ANALYSE – Pakistan, médiateur discret entre Washington et Téhéran

Par Olivier d’Auzon – Découvrez son dernier ouvrage chez Erick Bonnier : AFRIQUE 3.0
Le rôle du Pakistan dans l’organisation de discussions entre les États-Unis et l’Iran suscite un intérêt croissant, à mesure que se précisent les contours d’une médiation aussi inattendue que stratégique.

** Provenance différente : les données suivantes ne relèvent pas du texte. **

/-- A contribution to the gradient of an operator's input, formed on part `at_`: an activation takes it, as `keep` leaves it, beside those of
later operators; a trainable weight adds it to its running sum. Tiling B leaves it transposed (R174). -/
def Backward.contribute (w : Backward) (v : PassEnv) (j t : Nat) (at_ : Part) (m : Mat) (keep : Nat → Nat → W32 → W32) (transposed : Bool) :
    Backward :=
  let r := v.body.tensor t
  let q := v.part t
  let value := fun i k => (at_.get m i k).getD (v.arrived true t i k)
  if r.kind = 1 then { w with s := w.s.addSums v t j (q.build value) }
  else if (r.kind = 3 ∨ r.kind = 4) ∧ (v.body.op j).inputGrad then
    let kept := fun i k => keep i k (value i k)
    let first := (heldIn w.grads v.batch t).isNone && (v.usersAfter t).isEmpty
    let rows := q.build (fun i k => if first then kept i k else fp32Add (w.grad v t i k) (kept i k))
    let rows := if transposed then Mat.transpose rows q.cols else rows
    { w with grads := w.grads.filter (fun h => !(h.batch == v.batch && h.tensor == t)) ++ [⟨v.batch, t, rows, transposed⟩] }
  else w

/-- The same in the format that the tensor's gradients are kept in. -/
def Backward.give (w : Backward) (v : PassEnv) (j t : Nat) (at_ : Part) (m : Mat) : Backward :=
  w.contribute v j t at_ m (v.keepGrad j t) false

/-- The statistics of an operator's rows. -/
def Backward.statsOf (w : Backward) (v : PassEnv) (j : Nat) : List (List (W32 × W32)) :=
  match w.st.find? (fun h => h.batch == v.batch && h.op == j) with
  | some h => h.rows
  | none => []

/-- LINEAR and MATMUL: dX is split over the members' columns, and its partials are combined in increasing member. -/
def Backward.products (w : Backward) (v : PassEnv) (j : Nat) (p : OpRec) (y : Nat) (dy : Mat) : Backward :=
  let t := fun k => p.ins.getD k 0
  let q := v.part y
  let f32 := v.format (t 0) == 7
  let x := w.s.mat v w.hs (t 0)
  let wt := Mat.cut (w.s.mat v w.hs (t 1)) q.col q.cols
  let mine := Mat.cut dy q.col q.cols
  let r := v.body.tensor (t 0)
  let dx := (Part.whole r).build (fun i k => v.combine j i k (chainSum (productStage f32) ((matRow mine i).zip (matRow wt k))))
  let w := if p.inputGrad then w.contribute v j (t 0) (Part.whole r) dx (v.keepGrad j (t 0)) (dxTiling r.rows r.cols == .dxB) else w
  if p.code = 1 then (if (v.body.tensor (t 1)).kind = 1 then { w with s := w.s.addProducts v (t 1) j f32 x mine } else w)
  else
    let db := (List.range r.cols).map (fun k => (List.range q.cols).map (fun n =>
      chainSum (productStage f32) (List.zipWith (fun a b => (a.getD k 0, b.getD n 0)) x mine)))
    w.give v j (t 1) ⟨rowsFrom 0 (v.body.tensor (t 1)).rows, q.col, q.cols⟩ db

/-- The cores that hold tokens of a column, with the tokens of each in increasing index (R234, R294). -/
def PassEnv.tokenCores (v : PassEnv) (q : Part) (col : Nat) : List (List Nat) :=
  let n := q.rows.length
  let home := fun (a : Nat) => tileHome v.p.side v.p.cores true n q.cols (a / 512 + ceilDiv n 512 * (col / 64))
  (((List.range n).map home).eraseDups).map (fun h => (List.range n).filter (fun a => home a == h))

Lors d’un entretien accordé à RT à la mi-avril 2026, l’ambassadeur pakistanais Faisal Niaz Tirmizi s’est félicité d’un fait historique : Washington et Téhéran ont accepté de renouer un dialogue direct pour la première fois depuis quarante-sept ans.
Une avancée qu’il présente comme ayant permis d’éviter, au moins temporairement, une catastrophe majeure. Car, selon lui, une escalade aurait entraîné des conséquences humanitaires globales, notamment en raison d’une interruption durable des flux de pétrole et d’engrais en provenance du Golfe.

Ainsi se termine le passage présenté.